Glad you like it doug. As I said on vortex other cheap companies have copied our manifolds in the past and have been very poor. I admit our v1 was not good but cannot understand why another company would copy it lol.
Anyway back to the test, add more boost and the results will show the relentless v3 to come out on top
i saw 288bhp from 20psi on stock turbo. No map changes were made. Just bolt on gains.
i look forward to more results

 

[slappy_dunbar]

given the boosts are not the same, the correlation/comparison has more than one difference.. ie not just manifold is different in these results.

I've been able to touch up the boost curve to more closely match that while the car had the stock manifold. Here's the result:

Notwithstanding the brief spike at onset, boost curves are comparable. But I'd say airflows are distinctly better. How's the on-street performance?

I'd have to say the V3 is shaping up to be the best product of the three. So long as it passes muster with EGTs...

 

[badger5]

looks promising so far doug

 

[slappy_dunbar]

Boost is up on the test car now, with additional promising results.

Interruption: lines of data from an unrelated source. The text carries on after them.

-- ==== Sys2Proof/Machine/Rings.lean ====
section
/-! DEFINITION. The ring family (chapter 05): creation and deletion, stripe writes, the dirty-region bitmap and its
checkpoints, resynchronisation, the placement query. -/

namespace Sys2Proof.Machine

/-! ## Drives as members (R137, R138) -/

/-- The conditions of R137. -/
def DriveInfo.fit (d : DriveInfo) : Bool :=
  d.lbaf4kMeta16 && d.nsMgmt && 10 ≤ d.maxNs && d.writeZeroes && d.dlfeatZero

/-- Rings of which the drive in a bay is a member. -/
def State.ringsOfBay (s : State) (bay : Nat) : List Ring :=
  s.rge.rings.filter (fun r => r.slots.any (fun m => m.bay = some bay && m.st ≠ .failed))

def gib : Nat := 2 ^ 30

/-- Bytes free on the drive of a bay for ring data: capacity less the namespaces of R138 it holds or still needs. -/
def State.freeBytes (s : State) (bay : Nat) (d : DriveInfo) : Nat :=
  d.capacity - 9 * gib - sumNat ((s.ringsOfBay bay).map (fun r => r.chunks * 65536))

/-- The identified drive in a powered bay. -/
def State.poweredDrive (s : State) (bay : Nat) : Option DriveInfo :=
  let b := s.bayOf bay
  if b.st = .powered || b.st = .ready then b.drive else none

/-- A drive that can become a member, or what refuses it (R141, R213): empty, unpowered or unfit. -/
def State.fitDrive (s : State) (bay : Nat) : Bool :=
  match s.poweredDrive bay with
  | some d => d.fit
  | none => false

/-- Room for `bytes` of ring data on a drive that is a member of fewer than 8 rings. -/
def State.roomOn (s : State) (bay bytes : Nat) : Bool :=
  match s.poweredDrive bay with
  | some d => (s.ringsOfBay bay).length < 8 && bytes ≤ s.freeBytes bay d
  | none => false

/-- The namespaces of R138 created on a drive: metadata and flush area with its first ring, and the ring's data. -/
def State.makeNamespaces (s : State) (r : Ring) (j bay : Nat) : State :=
  let s1 := if (s.ringsOfBay bay).all (fun x => x.num = r.num) then
      (s.issueMember bay r.num j .createNs (gib / 4096) [0] [] false .upkeep).issueMember bay r.num j .createNs
        (8 * gib / 4096) [1] [] false .upkeep
    else s
  s1.issueMember bay r.num j .createNs (r.chunks * 16) [2 + r.num] [] false .upkeep

/-- Chunk slots per member (R140, R144): MEMCAP GiB, or the largest that fits on every member. -/
def State.ringChunks (s : State) (memcap : Nat) (bays : List Nat) : Nat :=
  if memcap ≠ 0 then memcap * gib / 65536
  else (bays.map (fun b => match s.poweredDrive b with
    | some d => s.freeBytes b d / 65536
    | none => 0)).foldl Nat.min (2 ^ 48)
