-- ==== Sys2Proof/Machine/Queues.lean ====
section
/-! DEFINITION. The host family, second part (chapters 02 and 03): capsules, admission, the I/O commands with a tag, and
range locks. -/

namespace Sys2Proof.Machine

/-! ## Capsules (R41, R42, R58, R261) -/

/-- CAPSULE_INTAKE (R42, R58, R259, R261): the capsule enters its queue, and its INTAKE record goes to the peer, which
must hold it before the transport acknowledges. In a freeze nothing new is acknowledged (R299): what is held back then
waits for the thaw. A queue of N entries is full with N − 1 (log 33). A capsule behind a Disconnect completes with Command
Aborted due to SQ Deletion (R72). -/
def execCapsuleIntake (cntlid sqid : Nat) (capsule : Capsule) (s : State) : Host.Outcome State Fault Refusal :=
  match s.findSq cntlid sqid with
  | none => .next s
  | some q =>
    if q.disc.isSome then
      .next ((s.updSq cntlid sqid (fun y => { y with sqhd := (y.sqhd + 1) % Nat.max y.size 1 })).postCqe cntlid sqid capsule.cid
        cplSqDeleted 0 0)
    else if q.size ≤ q.entries.length + 1 then .next ((s.bump Reg.hceProtoerr).closeLost q.conn)
    else
      let s1 := s.updSq cntlid sqid (fun y => { y with entries := y.entries ++ [some (s.now, capsule)] })
      let s2 := s1.mirSend (.cmd
        { kind := .intake, admin := false, writeThrough := false, forwarded := false, cntlid := cntlid, sqid := sqid,
          cid := capsule.cid, tag := 0, conn := q.conn, vmark := 0, vsid := q.vsid, spos := 0, slen := 0,
          capsule := some capsule, cqe := none, adminOpcode := 0 })
      let still := (s.findVs q.vsid).any (fun v => v.st = .freezing || v.st = .frozen)
      let m := if still then some (2 ^ 48) else if s.hce.wtPeerAbs || s.hce.wtMismatch then none else some s2.lastMseq
      .next (s2.updConn q.conn (fun k => { k with held := m }))

/-! ## Admission (R57 to R61) -/

/-- The I/O opcodes of R45. -/
def ioKnown (op : Nat) : Bool := op = 0 || op = 1 || op = 2 || op = 5 || op = 8 || op = 9

/-- Commands that move data between host and module. -/
def ioMoves (op : Nat) : Bool := op = 1 || op = 2 || op = 5

/-- Bytes of a command's data transfer. -/
def Capsule.bytes (c : Capsule) (n : Ns) : Nat := if ioMoves c.opcode then c.nlb * n.lbaBytes else 0

/-- The SGL descriptor that R38 allows on a connection. -/
def sglOk (t : Transport) (c : Capsule) : Bool :=
  !(ioMoves c.opcode || c.opcode = 9) ||
    (match t, c.sgl with
     | .rdma, .keyed => true
     | .tcp, .transport => true
     | _, _ => false)

/-- A range that lies within the namespace. -/
def Ns.holds (n : Ns) (r : Nat × Nat) : Bool := r.1 + r.2 ≤ n.lbas

/-- The status of the first condition of R61, from the second on, that a command meets. -/
def State.ioCheck (s : State) (vsid : Nat) (t : Transport) (c : Capsule) : Option CplStatus :=
  if !ioKnown c.opcode then some cplInvalidOpcode
  else if c.fuse ≠ 0 then some cplInvalidField
  else if !sglOk t c then some cplSglType
  else
    match s.findNs vsid c.nsid with
    | none => some cplInvalidNs
    | some n =>
      if !c.fieldsOk || 2097152 < c.bytes n || (c.opcode = 9 && 256 < c.ranges.length) then some cplInvalidField
      else if s.sanitizeOn vsid then some cplSanitize
      else if s.formatOn vsid c.nsid then some cplFormat
      else if c.opcode ≠ 0 && !c.lbaRanges.all (fun r => n.holds r) then some cplLbaRange
      else if !s.keyLoaded n then some cplAccessDenied
      else none

/-- Blocks that a command needs in the write buffer: every block it writes, and one entry for its deallocation record
(R57, R84). -/
def Capsule.needBlocks (c : Capsule) (n : Ns) : Nat :=
  if c.opcode = 1 || (c.opcode = 8 && !c.deallocate) then (n.touch c.slba c.nlb).2
  else if (c.opcode = 8 || c.opcode = 9) && c.deallocate then
    1 + sumNat (c.lbaRanges.map (fun r => sumNat ((n.splitDealloc r.1 r.2).2.map (fun p =>
      ceilDiv (p.1 + p.2) 8 - p.1 / 8))))
  else 0

/-- Blocks reserved by admitted commands that have not placed their data, of own rings or of the peer's. -/
def State.reservedBlocks (s : State) (own : Bool) : Nat :=
  sumNat ((s.hce.tags.filter (fun r => r.open_ && !r.placed)).map (fun r =>
    match s.findNs r.vsid r.cap.nsid with
    | some n => if s.owns n.ring = own then r.cap.needBlocks n else 0
    | none => 0))

/-- The own region of the write buffer in blocks: 32 GiB (R23). -/
def ownRegion : Nat := 32 * gibBlocks

/-- Condition 3 of R57 (R75, R82, R91). With an effective ceiling of 0 no data can be dirty, every write commits by R78,
and the ceiling does not hold it back (R95; log 36). -/
def State.room (s : State) (n : Ns) (need : Nat) : Bool :=
  if need = 0 then true
  else if s.owns n.ring then
    let r := s.reservedBlocks true
    s.ownBlocks + r + need ≤ ownRegion && (s.hce.effCeil = 0 || s.ownBlocks + r + need ≤ s.hce.effCeil * gibBlocks) &&
      (!s.rfx.out1.isOpen || r + need ≤ s.rfx.peer.room) && (!s.mirror2 || r + need ≤ s.rfx.room2)
  else
    let r := s.reservedBlocks false
    s.mirrorUse + r + need ≤ mirrorBlocks && (s.rfx.peer.ceiling = 0 || s.rfx.peer.dirty + r + need ≤ s.rfx.peer.ceiling)

/-- Bytes that a tag holds in the block buffer: a requester that joined a group has returned them, and the bytes of the
one that opened it are its group's region (R117, R128). -/
def State.bufferOf (s : State) (r : TagRec) : Nat :=
  if r.st = .responding || r.st = .squashing || r.group.isSome then 0
  else ((s.findNs r.vsid r.cap.nsid).map (fun n => r.cap.bytes n)).getD 0

/-- Bytes of a group's region, held until its entry is free (R128). -/
def State.regionOf (s : State) (g : Group) : Nat := ((s.findNs g.vsid g.nsid).map (fun n => g.nlb * n.lbaBytes)).getD 0
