/-- VS_DELETE (R288, R307). -/
def execVsDelete (m : Master) (s : State) : Host.Outcome State Fault Refusal := .next (s.configure m 0x0502)

/-- VS_MODIFY (R294 to R296). -/
def execVsModify (m : Master) (s : State) : Host.Outcome State Fault Refusal := .next (s.configure m 0x0503)

/-- An NQN that the list already holds is added: OK, and nothing changes (R288). -/
def State.hostKnown (s : State) (p : List Byte) : Bool :=
  byteAt p 2 = 1 && ((s.findVs (leAt p 0 2)).any (fun x => x.hosts.any (fun y => y = stripZeros (slice p 4 256))))

/-- VS_HOSTS (R289). -/
def execVsHosts (m : Master) (s : State) : Host.Outcome State Fault Refusal :=
  match s.cmdOf m with
  | none => .next s
  | some c =>
    if s.hostKnown c.params && leAt c.params 0 2 ≤ 511 then .next (s.runCmd m 0x0504 (fun _ s => s.finish m stOk []))
    else .next (s.configure m 0x0504)

/-- VS_PORTAL (R289). -/
def execVsPortal (m : Master) (s : State) : Host.Outcome State Fault Refusal := .next (s.configure m 0x0505)

/-- NS_CREATE (R291, R292). -/
def execNsCreate (m : Master) (s : State) : Host.Outcome State Fault Refusal := .next (s.configure m 0x0506)

/-- NS_DELETE (R293): the namespace closes here and, by the propagation, on the peer. The command waits for
NS_DELETE_COMPLETE and for the peer. -/
def execNsDelete (m : Master) (s : State) : Host.Outcome State Fault Refusal :=
  .next (s.runCmd m 0x0507 (fun c s =>
    match s.planNsDelete c.params with
    | .error st => s.finish m st []
    | .ok (t, _) =>
      ((t.updNs (leAt c.params 0 2) (leAt c.params 4 4) (fun n => { n with waiter := some m })).keepRunning m).askPeer m s
        0x0507 c.params []))

/-- NS_DELETE_COMPLETE (R205, R291, R293): with nothing of the namespace admitted its entries are discarded; with none of its
stripe writes in flight the ringmaster begins to deallocate its regions; once that is done, they become free, its lost extents leave the table, and
NS_DELETE completes when the peer has applied it. -/
def execNsDeleteComplete (vsid nsid : Nat) (s : State) : Host.Outcome State Fault Refusal :=
  match s.findNs vsid nsid with
  | none => .next s
  | some n =>
    if !n.deleting || s.nsBusy vsid nsid then .next s
    else if !n.zeroing then
      let s0 := s.discardNs vsid nsid
      if s0.nsInFlight vsid nsid then .next s0
      else
        let s1 := s0.updNs vsid nsid (fun x => { x with zeroing := true })
        .next (if s.owns n.ring then s1.putZeroes (deleteTag vsid nsid) vsid nsid 0 n.blocks else s1)
    else if !s.zeroesDone (deleteTag vsid nsid) then .next s
    else
      let s1 := s.clearNsLost vsid nsid
      let s2 := s1.updVsm (fun m => { m with nss := m.nss.filter (fun x => !(x.vsid = vsid && x.nsid = nsid)) })
      let s3 := (s2.notice vsid nsid true).storeChanged
      match n.waiter with
      | none => .next (s3.replyPeer stOk)
      | some m => .next (if s3.props.any (fun p => p.m = m && p.opcode = 0x0507) then s3 else s3.finish m stOk [])
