/-- TAKEOVER_DATA_DRAINED (R28, R270, R278): every taken-over block is on the medium. -/
def execTakeoverDataDrained (s : State) : Host.Outcome State Fault Refusal :=
  if s.tk.phase ≠ .draining || s.hce.wb.any (fun e => e.owner = 1 && !e.mirror && !e.dead) ||
      s.hce.deallocs.any (fun d => d.tag = noTag && !d.mirror) then .next s
  else .next ((s.updTk (fun k => { k with phase := .idle })).updHce (fun h => { h with wtTakeover := false }))

/-! ## An activation that fails (R433) -/

/-- ACTIVATION_TIMEOUT (R419, R433): 500 ms without the new firmware: HB_OUT stops, and the module restarts on its previous
slot with FALLBACK set; the result of FW_ACTIVATE is lost. -/
def execActivationTimeout (s : State) : Host.Outcome State Fault Refusal :=
  match s.mbx.activating with
  | none => .next s
  | some (_, t) =>
    if s.now < t then .next s
    else
      let s1 := (s.updMbx (fun x => { x with activating := none, runSlot := x.prevSlot })).hbStop
      .next ((s1.powerDown true).raiseFlag Reg.mbxFwstat 5)

end Sys2Proof.Machine
end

Here is the boost level now, versus comparable levels on the OEM piece:

As we can again see, the OEM manifold holds a slight edge in spool. But pretty slight. And the boost was a touch higher on the OEM run. But intake air temperatures were virtually identical...

The OEM's higher boost coincided with higher airflows:

But once again, better stats don't earn the OEM manifold the win. Clearly, that's going to the Relentless:

Running at ~20psi, the car is now getting just about 280g/s and is running a 3.20 FATs. Boost duty is close to maximum at 90dc. Before I raise it further I want to investigate EGTs. Oh, and that blip on the red curve? That's the Quattro breaking traction. Hehe.

 

[Prawn]

it's Quick then

What actuator do you run on these F23's Doug? Interesting to hear you're at 90% DC at 20psi.

On mine 21psi is only around 45% DC on the N75, although that could be down to a 1 bar actuator.

How does it seem heat wise so far? I'd be very interested to hear if the coating made any measurable difference.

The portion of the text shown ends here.